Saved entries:
>>>>>

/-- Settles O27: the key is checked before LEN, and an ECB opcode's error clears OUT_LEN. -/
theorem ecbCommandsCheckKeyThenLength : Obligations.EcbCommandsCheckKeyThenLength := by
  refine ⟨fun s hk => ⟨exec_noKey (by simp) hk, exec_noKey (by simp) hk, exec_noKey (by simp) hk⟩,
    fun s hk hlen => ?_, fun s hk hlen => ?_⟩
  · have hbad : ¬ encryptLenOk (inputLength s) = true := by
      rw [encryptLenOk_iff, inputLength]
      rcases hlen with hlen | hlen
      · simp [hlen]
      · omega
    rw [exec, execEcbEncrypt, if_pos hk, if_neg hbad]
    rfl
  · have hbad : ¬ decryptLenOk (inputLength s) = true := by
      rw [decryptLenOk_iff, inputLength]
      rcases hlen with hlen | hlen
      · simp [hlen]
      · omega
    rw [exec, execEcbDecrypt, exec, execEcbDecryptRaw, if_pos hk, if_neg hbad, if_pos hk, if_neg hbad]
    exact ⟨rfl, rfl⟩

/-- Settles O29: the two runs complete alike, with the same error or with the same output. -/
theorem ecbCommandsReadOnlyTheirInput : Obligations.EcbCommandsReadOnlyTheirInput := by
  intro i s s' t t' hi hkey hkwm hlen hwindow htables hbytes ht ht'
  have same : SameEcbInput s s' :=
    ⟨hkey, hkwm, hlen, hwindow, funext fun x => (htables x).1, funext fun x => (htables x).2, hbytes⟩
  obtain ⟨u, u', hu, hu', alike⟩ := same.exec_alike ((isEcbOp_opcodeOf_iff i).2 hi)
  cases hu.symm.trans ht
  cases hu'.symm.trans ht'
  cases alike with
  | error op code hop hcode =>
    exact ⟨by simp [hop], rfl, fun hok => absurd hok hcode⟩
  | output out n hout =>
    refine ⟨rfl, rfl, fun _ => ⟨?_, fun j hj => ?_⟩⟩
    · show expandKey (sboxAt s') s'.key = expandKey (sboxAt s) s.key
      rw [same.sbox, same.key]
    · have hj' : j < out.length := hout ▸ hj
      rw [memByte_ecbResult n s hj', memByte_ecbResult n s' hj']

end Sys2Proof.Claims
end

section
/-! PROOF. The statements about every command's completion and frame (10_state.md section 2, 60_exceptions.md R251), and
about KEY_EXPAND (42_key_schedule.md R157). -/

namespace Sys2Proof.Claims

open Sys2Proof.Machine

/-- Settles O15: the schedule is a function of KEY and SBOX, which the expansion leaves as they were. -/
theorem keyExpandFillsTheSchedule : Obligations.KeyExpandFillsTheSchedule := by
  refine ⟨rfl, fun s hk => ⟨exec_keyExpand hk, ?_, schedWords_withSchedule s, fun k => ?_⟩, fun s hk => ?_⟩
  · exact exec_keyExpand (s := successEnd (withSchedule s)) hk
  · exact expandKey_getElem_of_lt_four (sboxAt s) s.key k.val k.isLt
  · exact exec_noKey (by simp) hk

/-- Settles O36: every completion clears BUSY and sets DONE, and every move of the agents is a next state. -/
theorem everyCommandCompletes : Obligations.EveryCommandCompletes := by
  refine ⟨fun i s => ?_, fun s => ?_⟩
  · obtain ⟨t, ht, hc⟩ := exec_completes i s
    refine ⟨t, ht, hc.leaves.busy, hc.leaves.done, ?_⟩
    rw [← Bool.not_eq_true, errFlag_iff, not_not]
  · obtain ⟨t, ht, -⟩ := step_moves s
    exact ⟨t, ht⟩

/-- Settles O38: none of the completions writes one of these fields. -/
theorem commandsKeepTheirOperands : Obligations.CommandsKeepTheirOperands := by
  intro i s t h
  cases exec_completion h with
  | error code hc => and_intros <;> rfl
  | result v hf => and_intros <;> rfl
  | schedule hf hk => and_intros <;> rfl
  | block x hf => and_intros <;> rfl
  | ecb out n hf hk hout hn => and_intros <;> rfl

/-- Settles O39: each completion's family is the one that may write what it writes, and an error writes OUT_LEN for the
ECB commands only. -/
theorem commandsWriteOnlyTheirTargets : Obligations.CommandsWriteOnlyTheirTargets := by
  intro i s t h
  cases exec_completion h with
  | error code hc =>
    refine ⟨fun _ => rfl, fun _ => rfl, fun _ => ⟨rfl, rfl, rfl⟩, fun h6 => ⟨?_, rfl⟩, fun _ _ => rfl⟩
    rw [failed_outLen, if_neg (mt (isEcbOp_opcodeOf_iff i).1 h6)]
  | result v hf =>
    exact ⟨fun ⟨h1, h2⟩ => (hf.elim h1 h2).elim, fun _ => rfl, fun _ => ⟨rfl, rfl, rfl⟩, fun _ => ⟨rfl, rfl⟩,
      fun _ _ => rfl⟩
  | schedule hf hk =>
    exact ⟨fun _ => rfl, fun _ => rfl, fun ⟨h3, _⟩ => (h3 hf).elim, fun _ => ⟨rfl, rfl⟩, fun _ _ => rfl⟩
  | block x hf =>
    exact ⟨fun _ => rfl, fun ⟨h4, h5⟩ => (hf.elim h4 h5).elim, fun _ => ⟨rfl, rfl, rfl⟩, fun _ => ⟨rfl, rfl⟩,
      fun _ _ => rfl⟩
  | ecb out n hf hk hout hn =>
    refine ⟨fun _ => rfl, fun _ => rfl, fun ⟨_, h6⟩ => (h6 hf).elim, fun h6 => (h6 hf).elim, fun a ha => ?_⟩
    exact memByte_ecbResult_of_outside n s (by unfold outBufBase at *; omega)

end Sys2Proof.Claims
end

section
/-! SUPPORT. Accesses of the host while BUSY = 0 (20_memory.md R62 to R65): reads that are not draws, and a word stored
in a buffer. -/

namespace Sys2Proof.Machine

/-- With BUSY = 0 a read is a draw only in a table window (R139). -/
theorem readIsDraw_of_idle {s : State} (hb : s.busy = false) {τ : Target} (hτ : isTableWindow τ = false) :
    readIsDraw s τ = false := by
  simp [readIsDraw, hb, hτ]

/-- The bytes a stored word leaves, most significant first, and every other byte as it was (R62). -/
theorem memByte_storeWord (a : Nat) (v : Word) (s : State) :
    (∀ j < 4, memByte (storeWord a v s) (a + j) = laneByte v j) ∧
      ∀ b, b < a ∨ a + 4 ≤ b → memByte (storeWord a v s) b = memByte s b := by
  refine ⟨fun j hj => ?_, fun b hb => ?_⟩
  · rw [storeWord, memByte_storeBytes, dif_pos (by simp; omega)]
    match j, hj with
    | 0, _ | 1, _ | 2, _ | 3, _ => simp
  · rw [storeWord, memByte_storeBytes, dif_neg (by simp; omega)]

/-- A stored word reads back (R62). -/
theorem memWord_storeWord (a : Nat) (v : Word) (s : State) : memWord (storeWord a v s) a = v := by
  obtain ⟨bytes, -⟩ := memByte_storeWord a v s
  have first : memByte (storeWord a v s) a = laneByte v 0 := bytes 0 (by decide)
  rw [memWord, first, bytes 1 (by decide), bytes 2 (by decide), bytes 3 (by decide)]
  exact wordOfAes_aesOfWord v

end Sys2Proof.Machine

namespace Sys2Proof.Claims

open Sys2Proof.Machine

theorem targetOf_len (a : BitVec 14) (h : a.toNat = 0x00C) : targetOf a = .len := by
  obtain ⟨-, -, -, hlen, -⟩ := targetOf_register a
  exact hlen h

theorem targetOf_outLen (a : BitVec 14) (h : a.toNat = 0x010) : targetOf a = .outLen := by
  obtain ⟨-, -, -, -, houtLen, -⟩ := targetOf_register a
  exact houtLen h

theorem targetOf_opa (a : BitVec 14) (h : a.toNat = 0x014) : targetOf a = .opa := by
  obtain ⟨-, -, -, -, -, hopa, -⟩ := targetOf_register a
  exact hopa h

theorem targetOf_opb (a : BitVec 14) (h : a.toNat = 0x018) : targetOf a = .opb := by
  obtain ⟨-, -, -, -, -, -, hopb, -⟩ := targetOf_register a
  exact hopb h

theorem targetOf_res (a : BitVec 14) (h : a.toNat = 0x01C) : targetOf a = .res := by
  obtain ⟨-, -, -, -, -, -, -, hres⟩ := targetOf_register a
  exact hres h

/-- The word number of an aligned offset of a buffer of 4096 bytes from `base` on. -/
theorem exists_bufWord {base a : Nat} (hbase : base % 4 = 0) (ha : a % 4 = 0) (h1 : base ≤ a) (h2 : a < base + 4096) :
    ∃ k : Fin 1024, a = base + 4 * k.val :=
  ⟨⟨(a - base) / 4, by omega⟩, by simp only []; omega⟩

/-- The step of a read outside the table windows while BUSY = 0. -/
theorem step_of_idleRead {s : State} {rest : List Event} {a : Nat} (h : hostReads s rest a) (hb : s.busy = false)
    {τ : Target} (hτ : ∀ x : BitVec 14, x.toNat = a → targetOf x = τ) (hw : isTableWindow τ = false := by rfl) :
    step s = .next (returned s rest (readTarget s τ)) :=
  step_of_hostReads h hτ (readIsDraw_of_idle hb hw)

<<<<<

Work request: Out of the entries above, write out only the lines between the line holding "intro i s s'" and the line holding "hop hcode =>", inclusive, each exactly as given.

Task response:
  intro i s s' t t' hi hkey hkwm hlen hwindow htables hbytes ht ht'
  have same : SameEcbInput s s' :=
    ⟨hkey, hkwm, hlen, hwindow, funext fun x => (htables x).1, funext fun x => (htables x).2, hbytes⟩
  obtain ⟨u, u', hu, hu', alike⟩ := same.exec_alike ((isEcbOp_opcodeOf_iff i).2 hi)
  cases hu.symm.trans ht
  cases hu'.symm.trans ht'
  cases alike with
  | error op code hop hcode =>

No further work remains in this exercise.